Las condiciones objetivas se dieron cuando entré a estudiar en la Universidad del Atlántico, en 1980. A los pocos meses, ya hacía parte de un grupo “con inquietudes políticas y literarias”. Fundamos un periodiquito llamado El Comején, cuyo lema era: “Órgano oficial de expresión de la inteligencia marginal”. Con semejante declaración de principios era insostenible que sus miembros no nos hubiéramos fumado nunca un “tabaco”.
Así que planeamos, como quien organiza una fiesta, la ceremonia de iniciación. Uno de nuestros compañeros, el único que ya había fumado la hierba, consiguió una pequeña dosis y la lio en un solo pitillo colectivo. El lugar fue la cancha de microfútbol del bloque de Codeba, que a esa hora, pasadas las seis de la tarde, estaba casi a oscuras. Entonces entendí por qué se le llama traba al estado de conciencia inducido por la marihuana: una media hora después de mi primera fumada (cuatro, cinco aspiradas), algo explotó en mi cabeza, mientras ya salíamos por la puerta principal de la U.; en ese preciso instante, me topé UC con una amiga y traté de hablarle, pero, ante su expresión atónita, por mucho que me esforcé, no logré articular una sola sílaba. Solo al cabo de una hora larga, vino la recompensa: la risa fácil, espontánea, incontenible; y una euforia inédita, cercana a la felicidad.
Esas gratificaciones continuaron, junto con otras: el sosiego mental, la sedación de los nervios, la fluidez verbal, la imaginación desencadenada. El consumo se hizo cotidiano, indispensable para las tertulias, para leer, para escribir. Fue cuando hice mío una grafiti escrito en la avenida Veinte de Julio: “Pelea con Dios, si quieres. Pero nunca pierdas la amistad del jíbaro”.

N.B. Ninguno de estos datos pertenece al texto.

-- ==== Sys2Proof/Machine/FamTime.lean ====
section
/-! DEFINITION. The commands of the time unit (chapter 11). -/

namespace Sys2Proof.Machine

/-- An Announce message (R294): heard masters are kept by their port identity. -/
def State.ptpAnnounce (s : State) (k : Nat) (m : PtpMsg) (d : List Nat) : State :=
  let steps := beAt d 61 2
  if 255 ≤ steps then s
  else
    let old := (s.ptpX k).masters.find? (fun a => a.src == m.src)
    let a : Ann := { src := m.src, cls := byteAt d 48, acc := byteAt d 49, var := beAt d 50 2, prio2 := byteAt d 52,
                     gm := beAt d 53 8, steps := steps, at' := s.now, prev := old.map (fun a => a.at') }
    (s.updPtp k (fun x => { x with masters := a :: x.masters.filter (fun b => b.src != m.src) })).bmca

/-- The master that a port follows.
Log: 95 DEDUCED. -/
def State.ptpParent (s : State) (k src : Nat) : Bool :=
  s.time.follow == some k && s.nat Ptp.PARENT_ID == src

/-- R290, R292–R295: a PTP message taken at port `k` with its MAC time stamp (TS112) in 1/65,536 ns.
Log: 95 DEDUCED. -/
def execPtpRx (k : Fin 33) (msg : List Nat) (tMac : Nat) (s : State) : Res :=
  live s (fun s =>
    if !s.ptpOn k then s
    else
      let m := ptpMsg msg
      if !s.ptpOk m then s.bump PtpPort.PTP_RX_BAD k
      else
        let s := s.bump PtpPort.PTP_RX k
        let t : Int := tMac * fracTicks - ((s.ptpLat k).1 + s.get PtpPort.RX_ADJ_PS k) * psTicks
        match m.kind with
        | 11 => s.ptpAnnounce k m msg
        | 0 =>
          if !s.ptpParent k m.src then s
          else if m.twoStep then s.updPtp k (fun x => { x with twoStep := some (m.seq, t, m.corr) })
          else s.ptpMeasure k (m.stamp + m.corr) t
        | 8 =>
          (match (s.ptpX k).twoStep with
           | some (q, t2, c) =>
             if s.ptpParent k m.src ∧ q = m.seq then
               (s.updPtp k (fun x => { x with twoStep := none })).ptpMeasure k (m.stamp + m.corr + c) t2
             else s
           | none => s)
        | 9 =>
          (match (s.ptpX k).req, (s.ptpX k).sync with
           | some (q, t3), some (t1, t2) =>
             if s.ptpParent k m.src ∧ q = m.seq ∧ ofLe ((msg.drop 44).take 10) = Config.portIdentity k then
               (s.updPtp k (fun x => { x with req := none })).put PtpPort.MEAN_PATH_PS
                 (roundDiv (t2 - t1 + (m.stamp - m.corr - t3)) (2 * psTicks)) k
             else s
           | _, _ => s)
        | _ =>
          if s.nat PtpPort.PORT_STATE k = ptpMaster then
            (s.bump PtpPort.PTP_TX k).emit (.time 3 k [s.ptpDmac k, m.seq, m.src, roundDiv t fracTicks, roundDiv m.corr fracTicks])
          else s)

/-- R294: announceReceiptTimeout expires on a port. -/
def execPtpAnnounceTimeout (k : Fin 33) (s : State) : Res :=
  live s (fun s =>
    let x := s.ptpX k
    if !s.ptpOn k ∨ s.now < x.since + announceNs ∨ x.masters.all (fun a => decide (s.now < a.at' + announceNs)) && !x.masters.isEmpty
    then s
    else (s.updPtp k (fun x => { x with masters := x.masters.filter (fun a => decide (s.now < a.at' + announceNs)) })).bmca)

/-- R295, R289: the servo takes the offset that a Sync or a PPS_IN edge gave.
Log: 96 DESIGN CHOICE. -/
def execServoUpdate (s : State) : Res :=
  live s (fun s =>
    match s.time.theta with
    | none => s
    | some th =>
      let s := (s.put Tim.OFFSET_PS th).setTime (fun t => { t with theta := none })
      let a := th.natAbs
      let lock := s.nat Tim.LOCK_NS * 1000
      match s.nat Tim.SERVO_STATE with
      | 1 =>
        let run := if a < lock then s.time.inRun + 1 else 0
        let s := s.setTime (fun t => { t with inRun := run })
        if s.nat Tim.STEP_THRESH_NS * 1000 ≤ a then
          s.setTime (fun t => { t with stepIn := s.frame, stepBy := some th })
        else
          let s := s.servoSet th
          if 16 ≤ run then s.setServo svLocked else s
      | 2 =>
        let run := if 4 * lock < a then s.time.outRun + 1 else 0
        let s := s.setTime (fun t => { t with outRun := run })
        let s := s.servoSet th
        if 16 ≤ run then s.setServo svAcq else s
      | _ => s)

/-- R289: the requested correction is made at the first frame boundary after the request.
Log: 101 DEDUCED. -/
def execTimeStep (s : State) : Res :=
  live s (fun s =>
    if s.frame ≤ s.time.stepIn then s
    else
      match s.time.setTo with
      | some t => s.stepTo t (((s.now : Int) - t) * 1000)
      | none =>
        match s.time.stepBy with
        | some th => s.stepTo (((s.now : Int) - roundDiv th 1000) % timeMod).toNat th
        | none => s)

/-- A write of TIME_SET, in ns (R289): the result code and the state.
Log: 101 DEDUCED. -/
def State.timeSet (s : State) (t : Nat) : Nat × State :=
  if s.nat Tim.SERVO_STATE = svFree then (rcOk, s.setTime (fun x => { x with stepIn := s.frame, setTo := some t }))
  else (rcState, s)

/-- R289: TIME_SET. -/
def execTimeSet (t : Nat) (s : State) : Res :=
  live s (fun s => match s.timeSet (t % timeMod) with | (c, s) => s.result Tim.TIME_SET 0 c)

/-- R295: the holdover time reaches HOLDOVER_SPEC_S.
Log: 98 DEDUCED. -/
def execHoldoverSpecExpiry (s : State) : Res :=
  live s (fun s =>
    match s.time.lossAt with
    | some l => if s.nat Tim.SERVO_STATE = svHold ∧ l + s.nat Tim.HOLDOVER_SPEC_S * secNs ≤ s.now then s.setServo svHoldOut else s
    | none => s)

/-- R288, R300, R306, R308, and the FEEDER message of Table 12-4: a device second begins.
Log: 18 DEDUCED, 100 DEDUCED, 113 DEDUCED. -/
def execSecondBoundary (s : State) : Res :=
  live s (fun s =>
    if s.sec ≤ s.time.lastSec then s
    else
      let s := s.port.foldl (fun s e => s.flushWrong (e.1 / 2) (e.1 % 2)) s
      let run := s.nat Pwr.POWER_STATE
      let s := if run = 1 ∨ run = 2 then { s with power := { s.power with snowSecs := s.sec, snowValid := true } } else s
      let s := ((s.setTime (fun t => { t with lastSec := s.sec })).bump Dic.UPTIME_S).linkChanged
      let s := if s.sourceGone then s.sourceLost else s
      let s := if s.nat Tim.SERVO_STATE = svFree ∧ s.flag Pin.OUT_SQUELCH then s.emit (.pin .out10M 0)
        else ((s.emit (.pin .out10M 1)).emit (.pin .ppsOut 1)).emit (.time 0 0 [s.sec, s.get Pin.PPS_OUT_DELAY_PS, s.get Pin.PPS_WIDTH_MS])
      s.todAll.sendFeeder)

/-- R301, R302: a rising edge of PPS_IN at a device time in ps. -/
def execPpsInEdge (t : Nat) (s : State) : Res :=
  live s (fun s =>
    let c : Int := (t / 250 * 250 : Nat) - s.get Pin.PPS_IN_DELAY_PS
    let sec : Int := (2 * c + 1000000000000) / 2000000000000
    let th := c - sec * 1000000000000
    let run : Nat := if -1000000000 ≤ th ∧ th < 1000000000 then
        (if (s.time.ppsLast : Int) + 1 = sec then s.time.ppsRun + 1
         else if (s.time.ppsLast : Int) = sec then s.time.ppsRun else 1) else 0
    let s := s.setTime (fun x => { x with ppsLast := if 0 < run then sec.toNat else x.ppsLast, ppsRun := run })
    let s := if 3 ≤ run ∧ !s.flag Pin.PPS_IN_VALID then s.put Pin.PPS_IN_VALID 1 else s
    if s.nat Tim.TIME_SOURCE = 1 ∧ s.flag Pin.PPS_IN_VALID then
      s.sourceValid.setTime (fun x => { x with theta := some th })
    else s)

/-- R302: no edge fell in the windows of three consecutive seconds. -/
def execTimePpsInLost (s : State) : Res :=
  live s (fun s =>
    if s.flag Pin.PPS_IN_VALID ∧ (s.time.ppsLast + 3) * secNs + msNs ≤ s.now then
      let s := (s.put Pin.PPS_IN_VALID 0).setTime (fun x => { x with ppsRun := 0 })
      let s := s.event 0x8805 idTime []
      if s.nat Tim.TIME_SOURCE = 1 then s.sourceLost else s
    else s)

/-- R298: an ESMC message of a member gives its lanes a QL. -/
def execEsmcRx (i : Fin 32) (ql : Fin 16) (s : State) : Res :=
  live s (fun s =>
    let mode := s.nat Upl.MODE (i / 4)
    if mode = 5 ∨ !(modeMembers mode).contains (i % 4) ∨ !s.flag Mac.LINK i then s
    else
      ((lanesOf mode (i / 4) (i % 4)).foldl (fun s l =>
        s.updSync l (fun x => { x with ql := some ql.val, esmcAt := s.now })) s).syncRefresh)

/-- R298: a lane source has had no ESMC for 5 s. -/
def execEsmcTimeout (l : Fin 32) (s : State) : Res :=
  live s (fun s =>
    if (s.syncX l).ql.isSome ∧ (s.syncX l).esmcAt + 5 * secNs ≤ s.now then
      (s.updSync l (fun x => { x with ql := none })).syncRefresh
    else s)

/-- R298: a source has been valid for WTR_S. -/
def execSynceWtrExpiry (k : Fin 37) (s : State) : Res :=
  live s (fun s =>
    match (s.syncX k).validAt with
    | some t =>
      if t + s.nat SyE.WTR_S * secNs ≤ s.now then (s.updSync k (fun x => { x with ready := true })).syncRefresh else s
    | none => s)

/-- R298: 300 ms after the failure of the selected source. -/
def execSynceFailHoldoff (s : State) : Res :=
  live s (fun s =>
    match s.time.failAt with
    | some t =>
      if t + 300000000 ≤ s.now then
        let k := s.nat SyE.SELECTED
        let s := (s.updSync k (fun x => { x with ready := false })).setTime (fun x => { x with failAt := none })
        s.syncSelect s.syncBest
      else s
    | none => s)

/-- R298: ESMC on an Ethernet member, once per second or at once on a change.
Log: 99 PRESUMED. -/
def execEsmcTx (i : Fin 32) (s : State) : Res :=
  live s (fun s =>
    let mode := s.nat Upl.MODE (i / 4)
    if mode = 5 ∨ !(modeMembers mode).contains (i % 4) ∨ !s.flag Mac.LINK i then s
    else
      let sel := s.nat SyE.SELECTED
      let ql : Nat := if (lanesOf mode (i / 4) (i % 4)).contains sel then 15 else s.nat SyE.QL_OUT
      let due := match s.time.esmc.find? i with
        | some (t, q) => decide (t + secNs ≤ s.now) || q != ql
        | none => true
      if due then (s.setTime (fun x => { x with esmc := x.esmc.ins i (s.now, ql) })).emit (.time 4 i [ql]) else s)

/-- R290, R292: the time unit sends a message on port `k`; `tMac` is the delimiter's MAC time stamp (TS112) in 1/65,536 ns.
Log: 95 DEDUCED. -/
def execPtpMessageTx (k : Fin 33) (kind : PtpTx) (tMac : Nat) (s : State) : Res :=
  live s (fun s =>
    let x := s.ptpX k
    let st := s.nat PtpPort.PORT_STATE k
    let t : Int := tMac * fracTicks + ((s.ptpLat k).2 + s.get PtpPort.TX_ADJ_PS k) * psTicks
    let due (l : Option Nat) (n : Nat) : Bool := match l with
      | some l => decide (l + n ≤ s.now)
      | none => true
    if !s.ptpOn k then s
    else
      match kind with
      | .announce =>
        if st = ptpMaster ∧ due x.annAt 125000000 then
          ((s.updPtp k (fun x => { x with annAt := some s.now })).bump PtpPort.PTP_TX k).emit
            (.time 1 k [s.ptpDmac k, s.nat Ptp.DOMAIN, s.clockClass, s.get Ptp.PRIORITY2,
              if s.time.follow.isSome then s.time.gm else Config.clockIdentity,
              if s.time.follow.isSome then s.get Ptp.STEPS_REMOVED + 1 else 0, s.get Tim.UTC_OFFSET_S])
        else s
      | .sync =>
        if st = ptpMaster ∧ due x.syncAt 62500000 then
          ((s.updPtp k (fun x => { x with syncAt := some s.now })).bump PtpPort.PTP_TX k).emit (.time 2 k [s.ptpDmac k, roundDiv t fracTicks])
        else s
      | .delayReq =>
        if (st = ptpSlave ∨ st = ptpUncal) ∧ due x.reqAt 62500000 then
          let n := (x.seq + 1) % 65536
          ((s.updPtp k (fun x => { x with reqAt := some s.now, seq := n, req := some (n, t) })).bump PtpPort.PTP_TX k).emit
            (.time 5 k [s.ptpDmac k, n])
        else s)

end Sys2Proof.Machine
end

En 1985 me fui a vivir a Medellín. Vinieron las deliciosas fumadas en el “aeropuerto” de la Universidad de Antioquia y en el Parque Bolívar. Andaba con “chicharras” en el bolsillo, guardadas en una caja de fósforos. A veces, a petición suya, recogía al poeta Darío Lemos en el pasaje Junín, en las afueras del café Versalles, y lo llevaba en su silla de ruedas a la plazuela Caicedo, a la siniestra de la Catedral, donde lo acompañaba a trabarse.
La hierba empezó a brotar en mis poemas. En uno de ellos, la llamaba “la amiga”, y a su “fecundo sahumerio”, como decía en otro, me encomendaba “en los vuelos y caídas de cada día”.
Ya instalado de nuevo en Barranquilla, pasaron años y años de fidelidad a su piadoso humo. Pero he aquí que, sin previo propósito alguno, un indefinido día empecé a dejarla. Creo que, literalmente, se perdió o se degradó la afinidad química que había entre nosotros. Y, como en el poema de Nicanor Parra, poco a poco, sin darme cuenta, imperceptiblemente, “fuime / quedando / solo”, solo de ella, de su antes necesaria compañía. Nos separamos en los mejores términos (porque no hay nada más repugnante que el hombre que deja su vicio y después, como un converso, se vuelve su peor detractor moral), nos distanciamos, nos olvidamos el uno del otro, pero quedaron los buenos recuerdos.
Es más: todavía, muy de vez en cuando, la encuentro de pronto en compañía de algunos amigos comunes, en algún evento literario, en alguna fiesta, y me le acerco, la saludo con afecto, adelanto mis labios hasta ella y le doy una o dos cortas, suaves… chupadas.